In the material below, find the line containing "(s.hang id).elevator = s.elevator" and the line containing "(s.unqueue id).recipes = s.recipes", then reproduce exactly both of them and every line between, and nothing else.

========================

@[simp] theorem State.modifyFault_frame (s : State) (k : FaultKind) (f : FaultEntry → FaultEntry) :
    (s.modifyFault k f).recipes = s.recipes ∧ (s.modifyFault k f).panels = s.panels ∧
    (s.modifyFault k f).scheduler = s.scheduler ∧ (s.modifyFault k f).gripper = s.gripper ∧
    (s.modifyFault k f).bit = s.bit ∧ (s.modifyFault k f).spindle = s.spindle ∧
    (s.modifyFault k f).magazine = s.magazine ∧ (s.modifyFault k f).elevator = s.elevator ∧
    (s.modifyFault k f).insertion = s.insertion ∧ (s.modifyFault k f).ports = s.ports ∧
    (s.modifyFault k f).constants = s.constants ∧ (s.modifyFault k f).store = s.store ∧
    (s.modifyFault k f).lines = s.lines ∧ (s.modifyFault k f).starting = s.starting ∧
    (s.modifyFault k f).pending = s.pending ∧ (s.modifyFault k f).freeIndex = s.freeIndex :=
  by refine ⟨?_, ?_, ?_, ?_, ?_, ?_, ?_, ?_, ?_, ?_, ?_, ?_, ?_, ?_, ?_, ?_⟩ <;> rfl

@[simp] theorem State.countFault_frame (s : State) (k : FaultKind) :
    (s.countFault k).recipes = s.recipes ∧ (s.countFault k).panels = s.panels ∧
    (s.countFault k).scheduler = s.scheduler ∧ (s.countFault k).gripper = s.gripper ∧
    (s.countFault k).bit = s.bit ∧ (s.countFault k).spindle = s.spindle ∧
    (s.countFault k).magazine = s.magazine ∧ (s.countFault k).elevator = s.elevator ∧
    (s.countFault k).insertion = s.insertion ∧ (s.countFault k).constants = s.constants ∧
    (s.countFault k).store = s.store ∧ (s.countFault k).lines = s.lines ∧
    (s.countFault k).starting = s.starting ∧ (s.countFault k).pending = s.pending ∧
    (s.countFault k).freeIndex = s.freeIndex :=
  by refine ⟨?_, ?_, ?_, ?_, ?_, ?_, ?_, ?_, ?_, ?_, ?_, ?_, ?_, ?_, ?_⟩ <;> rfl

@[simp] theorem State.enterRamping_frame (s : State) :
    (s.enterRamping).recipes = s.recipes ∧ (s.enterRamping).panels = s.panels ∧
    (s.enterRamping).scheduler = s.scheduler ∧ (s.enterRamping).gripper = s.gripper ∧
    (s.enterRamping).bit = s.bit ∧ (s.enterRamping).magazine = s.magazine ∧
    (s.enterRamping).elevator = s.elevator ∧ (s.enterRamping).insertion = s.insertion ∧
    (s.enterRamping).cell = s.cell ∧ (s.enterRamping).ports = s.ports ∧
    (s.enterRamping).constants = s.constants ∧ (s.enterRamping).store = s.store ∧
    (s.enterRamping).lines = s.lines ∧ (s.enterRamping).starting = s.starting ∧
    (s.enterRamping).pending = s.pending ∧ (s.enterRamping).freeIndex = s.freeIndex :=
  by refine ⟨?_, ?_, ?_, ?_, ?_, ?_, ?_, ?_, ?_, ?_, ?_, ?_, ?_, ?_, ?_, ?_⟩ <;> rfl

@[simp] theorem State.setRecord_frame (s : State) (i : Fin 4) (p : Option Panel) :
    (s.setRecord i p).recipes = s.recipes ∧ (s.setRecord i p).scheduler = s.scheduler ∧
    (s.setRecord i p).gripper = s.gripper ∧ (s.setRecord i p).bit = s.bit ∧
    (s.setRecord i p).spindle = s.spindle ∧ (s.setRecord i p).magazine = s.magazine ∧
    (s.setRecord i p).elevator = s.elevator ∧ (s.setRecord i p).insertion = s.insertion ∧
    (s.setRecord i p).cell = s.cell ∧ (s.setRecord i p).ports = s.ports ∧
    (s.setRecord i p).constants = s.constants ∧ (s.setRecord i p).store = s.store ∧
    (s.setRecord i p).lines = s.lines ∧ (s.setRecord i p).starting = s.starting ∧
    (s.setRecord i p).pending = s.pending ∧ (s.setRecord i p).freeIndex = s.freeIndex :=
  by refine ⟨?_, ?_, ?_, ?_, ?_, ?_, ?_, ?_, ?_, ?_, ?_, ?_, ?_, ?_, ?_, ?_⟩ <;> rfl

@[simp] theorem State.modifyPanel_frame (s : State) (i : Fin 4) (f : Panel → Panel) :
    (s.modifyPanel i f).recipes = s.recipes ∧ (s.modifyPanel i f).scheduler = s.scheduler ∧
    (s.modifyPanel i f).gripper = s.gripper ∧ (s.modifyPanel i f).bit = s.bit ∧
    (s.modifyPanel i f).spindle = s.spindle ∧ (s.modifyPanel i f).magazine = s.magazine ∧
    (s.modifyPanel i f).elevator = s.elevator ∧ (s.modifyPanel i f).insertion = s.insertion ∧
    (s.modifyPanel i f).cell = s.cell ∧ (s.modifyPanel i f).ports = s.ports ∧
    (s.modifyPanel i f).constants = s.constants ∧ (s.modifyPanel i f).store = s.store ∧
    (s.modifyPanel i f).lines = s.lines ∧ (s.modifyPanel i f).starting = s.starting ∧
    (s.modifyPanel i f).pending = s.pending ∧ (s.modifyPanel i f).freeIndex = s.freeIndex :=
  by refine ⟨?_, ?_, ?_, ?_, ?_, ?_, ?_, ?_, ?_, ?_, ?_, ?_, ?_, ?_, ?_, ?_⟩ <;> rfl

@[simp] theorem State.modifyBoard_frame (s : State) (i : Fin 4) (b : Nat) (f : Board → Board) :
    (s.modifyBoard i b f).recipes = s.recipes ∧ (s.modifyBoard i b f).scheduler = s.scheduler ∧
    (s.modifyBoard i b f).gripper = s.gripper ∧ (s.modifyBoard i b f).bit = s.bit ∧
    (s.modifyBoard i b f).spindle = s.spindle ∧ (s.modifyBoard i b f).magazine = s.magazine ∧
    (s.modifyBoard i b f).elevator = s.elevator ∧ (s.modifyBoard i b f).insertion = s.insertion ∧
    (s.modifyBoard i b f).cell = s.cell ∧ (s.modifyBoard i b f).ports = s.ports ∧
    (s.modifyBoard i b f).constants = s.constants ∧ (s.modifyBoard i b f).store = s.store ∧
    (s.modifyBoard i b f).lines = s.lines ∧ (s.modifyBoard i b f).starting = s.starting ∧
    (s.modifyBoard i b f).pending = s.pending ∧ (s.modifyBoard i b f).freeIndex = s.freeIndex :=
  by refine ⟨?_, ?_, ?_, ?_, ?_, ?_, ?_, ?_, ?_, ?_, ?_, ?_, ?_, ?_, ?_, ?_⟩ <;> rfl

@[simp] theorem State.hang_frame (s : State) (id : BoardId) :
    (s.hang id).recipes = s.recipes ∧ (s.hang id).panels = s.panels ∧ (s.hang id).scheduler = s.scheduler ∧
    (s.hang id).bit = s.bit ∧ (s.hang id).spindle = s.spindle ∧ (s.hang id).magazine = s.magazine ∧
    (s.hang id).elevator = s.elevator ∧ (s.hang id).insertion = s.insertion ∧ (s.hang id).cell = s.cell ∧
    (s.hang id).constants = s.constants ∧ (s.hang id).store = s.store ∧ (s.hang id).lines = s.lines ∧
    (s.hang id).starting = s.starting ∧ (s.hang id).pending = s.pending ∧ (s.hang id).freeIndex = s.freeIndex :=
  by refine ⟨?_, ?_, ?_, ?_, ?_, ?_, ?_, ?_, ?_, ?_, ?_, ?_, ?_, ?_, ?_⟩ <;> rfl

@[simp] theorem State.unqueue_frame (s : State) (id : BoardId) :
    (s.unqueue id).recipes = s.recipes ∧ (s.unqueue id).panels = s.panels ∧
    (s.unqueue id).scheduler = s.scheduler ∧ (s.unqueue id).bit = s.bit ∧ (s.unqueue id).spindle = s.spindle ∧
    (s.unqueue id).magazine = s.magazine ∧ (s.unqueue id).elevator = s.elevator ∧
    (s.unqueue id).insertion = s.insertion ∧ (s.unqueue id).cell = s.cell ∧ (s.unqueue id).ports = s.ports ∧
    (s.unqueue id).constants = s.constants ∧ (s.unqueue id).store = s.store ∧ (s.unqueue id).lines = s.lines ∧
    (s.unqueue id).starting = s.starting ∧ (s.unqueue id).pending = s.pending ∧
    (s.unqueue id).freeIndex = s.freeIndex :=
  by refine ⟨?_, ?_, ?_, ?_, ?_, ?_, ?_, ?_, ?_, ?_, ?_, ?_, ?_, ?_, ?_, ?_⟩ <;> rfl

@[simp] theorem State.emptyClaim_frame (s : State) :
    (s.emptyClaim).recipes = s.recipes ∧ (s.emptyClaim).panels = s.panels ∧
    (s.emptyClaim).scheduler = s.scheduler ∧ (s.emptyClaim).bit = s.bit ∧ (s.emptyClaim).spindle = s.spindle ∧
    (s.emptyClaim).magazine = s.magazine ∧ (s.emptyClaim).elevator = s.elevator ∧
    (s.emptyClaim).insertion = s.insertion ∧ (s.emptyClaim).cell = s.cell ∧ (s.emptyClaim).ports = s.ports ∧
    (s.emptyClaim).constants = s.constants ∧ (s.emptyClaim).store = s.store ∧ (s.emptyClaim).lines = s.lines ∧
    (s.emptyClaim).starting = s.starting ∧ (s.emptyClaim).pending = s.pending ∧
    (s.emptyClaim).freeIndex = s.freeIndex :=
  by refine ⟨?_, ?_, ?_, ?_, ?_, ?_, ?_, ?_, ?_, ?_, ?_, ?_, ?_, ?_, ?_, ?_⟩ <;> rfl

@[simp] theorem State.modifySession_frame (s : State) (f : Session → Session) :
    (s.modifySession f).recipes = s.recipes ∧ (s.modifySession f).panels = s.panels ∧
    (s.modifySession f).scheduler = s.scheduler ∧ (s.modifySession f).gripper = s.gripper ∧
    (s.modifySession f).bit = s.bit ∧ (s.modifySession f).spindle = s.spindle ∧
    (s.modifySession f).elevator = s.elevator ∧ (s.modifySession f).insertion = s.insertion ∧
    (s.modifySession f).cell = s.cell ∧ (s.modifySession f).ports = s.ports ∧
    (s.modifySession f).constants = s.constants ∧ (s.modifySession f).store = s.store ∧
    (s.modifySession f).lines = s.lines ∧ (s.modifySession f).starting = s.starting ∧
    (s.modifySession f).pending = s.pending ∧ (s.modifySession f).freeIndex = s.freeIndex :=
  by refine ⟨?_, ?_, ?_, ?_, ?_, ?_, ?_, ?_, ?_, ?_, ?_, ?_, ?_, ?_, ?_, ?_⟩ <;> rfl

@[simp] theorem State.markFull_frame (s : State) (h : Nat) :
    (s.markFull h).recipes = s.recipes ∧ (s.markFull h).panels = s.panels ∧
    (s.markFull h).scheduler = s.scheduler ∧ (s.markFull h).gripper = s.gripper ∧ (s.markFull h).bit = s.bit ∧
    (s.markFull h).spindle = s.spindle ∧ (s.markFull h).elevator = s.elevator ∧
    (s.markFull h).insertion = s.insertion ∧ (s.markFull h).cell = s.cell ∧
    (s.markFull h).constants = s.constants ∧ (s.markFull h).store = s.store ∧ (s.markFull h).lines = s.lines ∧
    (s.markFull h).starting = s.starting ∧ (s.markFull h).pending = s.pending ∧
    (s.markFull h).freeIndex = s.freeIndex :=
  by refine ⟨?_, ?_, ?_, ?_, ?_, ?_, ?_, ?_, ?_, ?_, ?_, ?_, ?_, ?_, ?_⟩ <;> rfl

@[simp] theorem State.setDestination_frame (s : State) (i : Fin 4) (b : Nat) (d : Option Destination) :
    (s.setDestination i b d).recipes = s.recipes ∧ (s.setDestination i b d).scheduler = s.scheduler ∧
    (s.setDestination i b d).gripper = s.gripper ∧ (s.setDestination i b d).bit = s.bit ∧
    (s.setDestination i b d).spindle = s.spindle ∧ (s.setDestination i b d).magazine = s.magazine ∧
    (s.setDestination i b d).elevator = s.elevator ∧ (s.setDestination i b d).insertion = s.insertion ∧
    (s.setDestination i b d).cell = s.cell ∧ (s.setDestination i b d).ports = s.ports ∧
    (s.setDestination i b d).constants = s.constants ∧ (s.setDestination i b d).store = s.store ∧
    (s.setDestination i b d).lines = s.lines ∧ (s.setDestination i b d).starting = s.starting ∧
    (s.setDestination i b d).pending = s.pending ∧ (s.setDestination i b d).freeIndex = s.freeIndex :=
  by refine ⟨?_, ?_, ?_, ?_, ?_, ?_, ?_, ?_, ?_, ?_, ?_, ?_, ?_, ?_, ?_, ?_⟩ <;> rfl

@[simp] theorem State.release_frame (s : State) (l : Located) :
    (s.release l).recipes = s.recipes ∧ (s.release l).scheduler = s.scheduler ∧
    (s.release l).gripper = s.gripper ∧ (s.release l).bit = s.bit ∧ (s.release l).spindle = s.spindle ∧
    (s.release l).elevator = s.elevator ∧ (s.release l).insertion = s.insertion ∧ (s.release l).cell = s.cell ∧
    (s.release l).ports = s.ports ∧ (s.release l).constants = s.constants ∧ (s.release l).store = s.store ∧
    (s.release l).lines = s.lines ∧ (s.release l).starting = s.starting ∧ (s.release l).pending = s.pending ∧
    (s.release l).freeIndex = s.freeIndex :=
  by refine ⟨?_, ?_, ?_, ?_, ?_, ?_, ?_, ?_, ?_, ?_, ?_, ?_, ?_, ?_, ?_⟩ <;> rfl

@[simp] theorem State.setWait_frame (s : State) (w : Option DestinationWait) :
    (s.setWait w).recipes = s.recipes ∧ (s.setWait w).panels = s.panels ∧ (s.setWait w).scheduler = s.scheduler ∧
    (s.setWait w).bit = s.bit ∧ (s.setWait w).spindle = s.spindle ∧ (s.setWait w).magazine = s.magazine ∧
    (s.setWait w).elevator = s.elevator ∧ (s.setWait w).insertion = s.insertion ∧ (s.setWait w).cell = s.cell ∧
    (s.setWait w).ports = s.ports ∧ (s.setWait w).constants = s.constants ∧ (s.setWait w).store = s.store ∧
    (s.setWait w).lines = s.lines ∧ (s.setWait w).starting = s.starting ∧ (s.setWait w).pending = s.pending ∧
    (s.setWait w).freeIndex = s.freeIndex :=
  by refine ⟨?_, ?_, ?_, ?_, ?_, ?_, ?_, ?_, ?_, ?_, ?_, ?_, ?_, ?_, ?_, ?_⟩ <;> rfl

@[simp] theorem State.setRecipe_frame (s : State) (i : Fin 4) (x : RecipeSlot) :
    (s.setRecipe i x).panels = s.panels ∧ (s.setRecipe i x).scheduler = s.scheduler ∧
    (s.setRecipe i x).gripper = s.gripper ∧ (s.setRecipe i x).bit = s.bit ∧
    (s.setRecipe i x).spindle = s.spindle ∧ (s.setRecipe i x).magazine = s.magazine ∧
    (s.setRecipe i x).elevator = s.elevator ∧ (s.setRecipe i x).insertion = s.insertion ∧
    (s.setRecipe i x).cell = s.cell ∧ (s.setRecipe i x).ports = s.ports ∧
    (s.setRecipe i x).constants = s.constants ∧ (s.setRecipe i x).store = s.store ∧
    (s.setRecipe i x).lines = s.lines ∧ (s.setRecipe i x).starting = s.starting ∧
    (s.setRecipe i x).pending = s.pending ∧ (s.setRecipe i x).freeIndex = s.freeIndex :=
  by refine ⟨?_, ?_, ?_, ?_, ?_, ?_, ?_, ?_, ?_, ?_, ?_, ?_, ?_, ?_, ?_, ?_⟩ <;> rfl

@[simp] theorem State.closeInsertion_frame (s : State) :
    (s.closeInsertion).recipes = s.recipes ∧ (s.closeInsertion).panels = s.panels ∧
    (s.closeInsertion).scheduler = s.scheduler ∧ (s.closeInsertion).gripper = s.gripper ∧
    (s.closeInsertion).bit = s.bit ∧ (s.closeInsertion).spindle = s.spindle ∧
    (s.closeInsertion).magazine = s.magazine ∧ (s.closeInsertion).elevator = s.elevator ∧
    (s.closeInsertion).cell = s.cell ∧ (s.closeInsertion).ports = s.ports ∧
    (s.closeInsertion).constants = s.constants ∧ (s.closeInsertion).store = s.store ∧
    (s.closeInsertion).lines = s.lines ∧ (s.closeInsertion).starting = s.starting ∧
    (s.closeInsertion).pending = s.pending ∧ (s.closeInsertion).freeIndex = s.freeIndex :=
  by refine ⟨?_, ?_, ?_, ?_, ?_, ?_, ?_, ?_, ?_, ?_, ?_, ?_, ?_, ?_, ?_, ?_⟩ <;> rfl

========================

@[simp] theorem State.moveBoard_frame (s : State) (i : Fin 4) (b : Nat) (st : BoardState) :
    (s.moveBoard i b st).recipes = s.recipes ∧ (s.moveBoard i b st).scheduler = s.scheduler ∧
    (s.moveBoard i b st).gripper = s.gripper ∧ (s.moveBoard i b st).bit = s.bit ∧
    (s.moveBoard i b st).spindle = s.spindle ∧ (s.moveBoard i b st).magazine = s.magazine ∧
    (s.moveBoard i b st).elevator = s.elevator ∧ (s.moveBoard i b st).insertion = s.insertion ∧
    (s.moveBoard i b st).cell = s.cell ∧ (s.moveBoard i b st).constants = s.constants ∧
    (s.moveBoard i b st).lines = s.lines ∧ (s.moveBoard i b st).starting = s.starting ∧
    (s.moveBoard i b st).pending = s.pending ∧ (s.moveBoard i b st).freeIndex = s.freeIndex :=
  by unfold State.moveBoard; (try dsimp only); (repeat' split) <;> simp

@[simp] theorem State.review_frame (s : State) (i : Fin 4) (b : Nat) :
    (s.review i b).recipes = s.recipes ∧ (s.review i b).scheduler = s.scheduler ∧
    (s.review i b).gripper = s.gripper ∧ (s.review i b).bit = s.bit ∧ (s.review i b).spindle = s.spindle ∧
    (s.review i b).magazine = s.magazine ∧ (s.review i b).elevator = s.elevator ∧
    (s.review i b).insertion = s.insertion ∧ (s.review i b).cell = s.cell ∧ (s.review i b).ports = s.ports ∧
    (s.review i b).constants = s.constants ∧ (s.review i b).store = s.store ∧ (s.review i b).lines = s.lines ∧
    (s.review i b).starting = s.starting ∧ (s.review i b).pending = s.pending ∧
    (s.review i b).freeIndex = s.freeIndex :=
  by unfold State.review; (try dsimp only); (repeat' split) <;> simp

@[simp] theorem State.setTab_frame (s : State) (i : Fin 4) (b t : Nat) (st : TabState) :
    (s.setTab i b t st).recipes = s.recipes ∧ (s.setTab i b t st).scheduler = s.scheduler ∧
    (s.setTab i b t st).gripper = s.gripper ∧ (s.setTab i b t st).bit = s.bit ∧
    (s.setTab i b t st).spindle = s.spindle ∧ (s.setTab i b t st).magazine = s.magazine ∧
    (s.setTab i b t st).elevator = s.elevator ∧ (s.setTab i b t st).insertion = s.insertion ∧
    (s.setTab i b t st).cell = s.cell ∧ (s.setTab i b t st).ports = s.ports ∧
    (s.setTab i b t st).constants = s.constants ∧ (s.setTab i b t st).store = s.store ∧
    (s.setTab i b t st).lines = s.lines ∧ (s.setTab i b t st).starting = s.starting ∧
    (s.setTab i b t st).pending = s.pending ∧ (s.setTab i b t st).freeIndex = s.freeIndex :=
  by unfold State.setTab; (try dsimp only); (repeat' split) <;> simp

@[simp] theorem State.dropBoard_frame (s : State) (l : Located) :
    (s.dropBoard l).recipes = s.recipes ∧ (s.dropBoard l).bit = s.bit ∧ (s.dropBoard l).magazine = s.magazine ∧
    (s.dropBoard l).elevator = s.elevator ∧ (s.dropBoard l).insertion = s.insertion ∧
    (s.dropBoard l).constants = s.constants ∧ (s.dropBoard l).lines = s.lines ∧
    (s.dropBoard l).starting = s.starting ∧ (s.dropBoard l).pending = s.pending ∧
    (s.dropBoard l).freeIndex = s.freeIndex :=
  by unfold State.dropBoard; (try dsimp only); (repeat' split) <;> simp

========================

ANSWER BOX:
    (s.hang id).elevator = s.elevator ∧ (s.hang id).insertion = s.insertion ∧ (s.hang id).cell = s.cell ∧
    (s.hang id).constants = s.constants ∧ (s.hang id).store = s.store ∧ (s.hang id).lines = s.lines ∧
    (s.hang id).starting = s.starting ∧ (s.hang id).pending = s.pending ∧ (s.hang id).freeIndex = s.freeIndex :=
  by refine ⟨?_, ?_, ?_, ?_, ?_, ?_, ?_, ?_, ?_, ?_, ?_, ?_, ?_, ?_, ?_⟩ <;> rfl

@[simp] theorem State.unqueue_frame (s : State) (id : BoardId) :
    (s.unqueue id).recipes = s.recipes ∧ (s.unqueue id).panels = s.panels ∧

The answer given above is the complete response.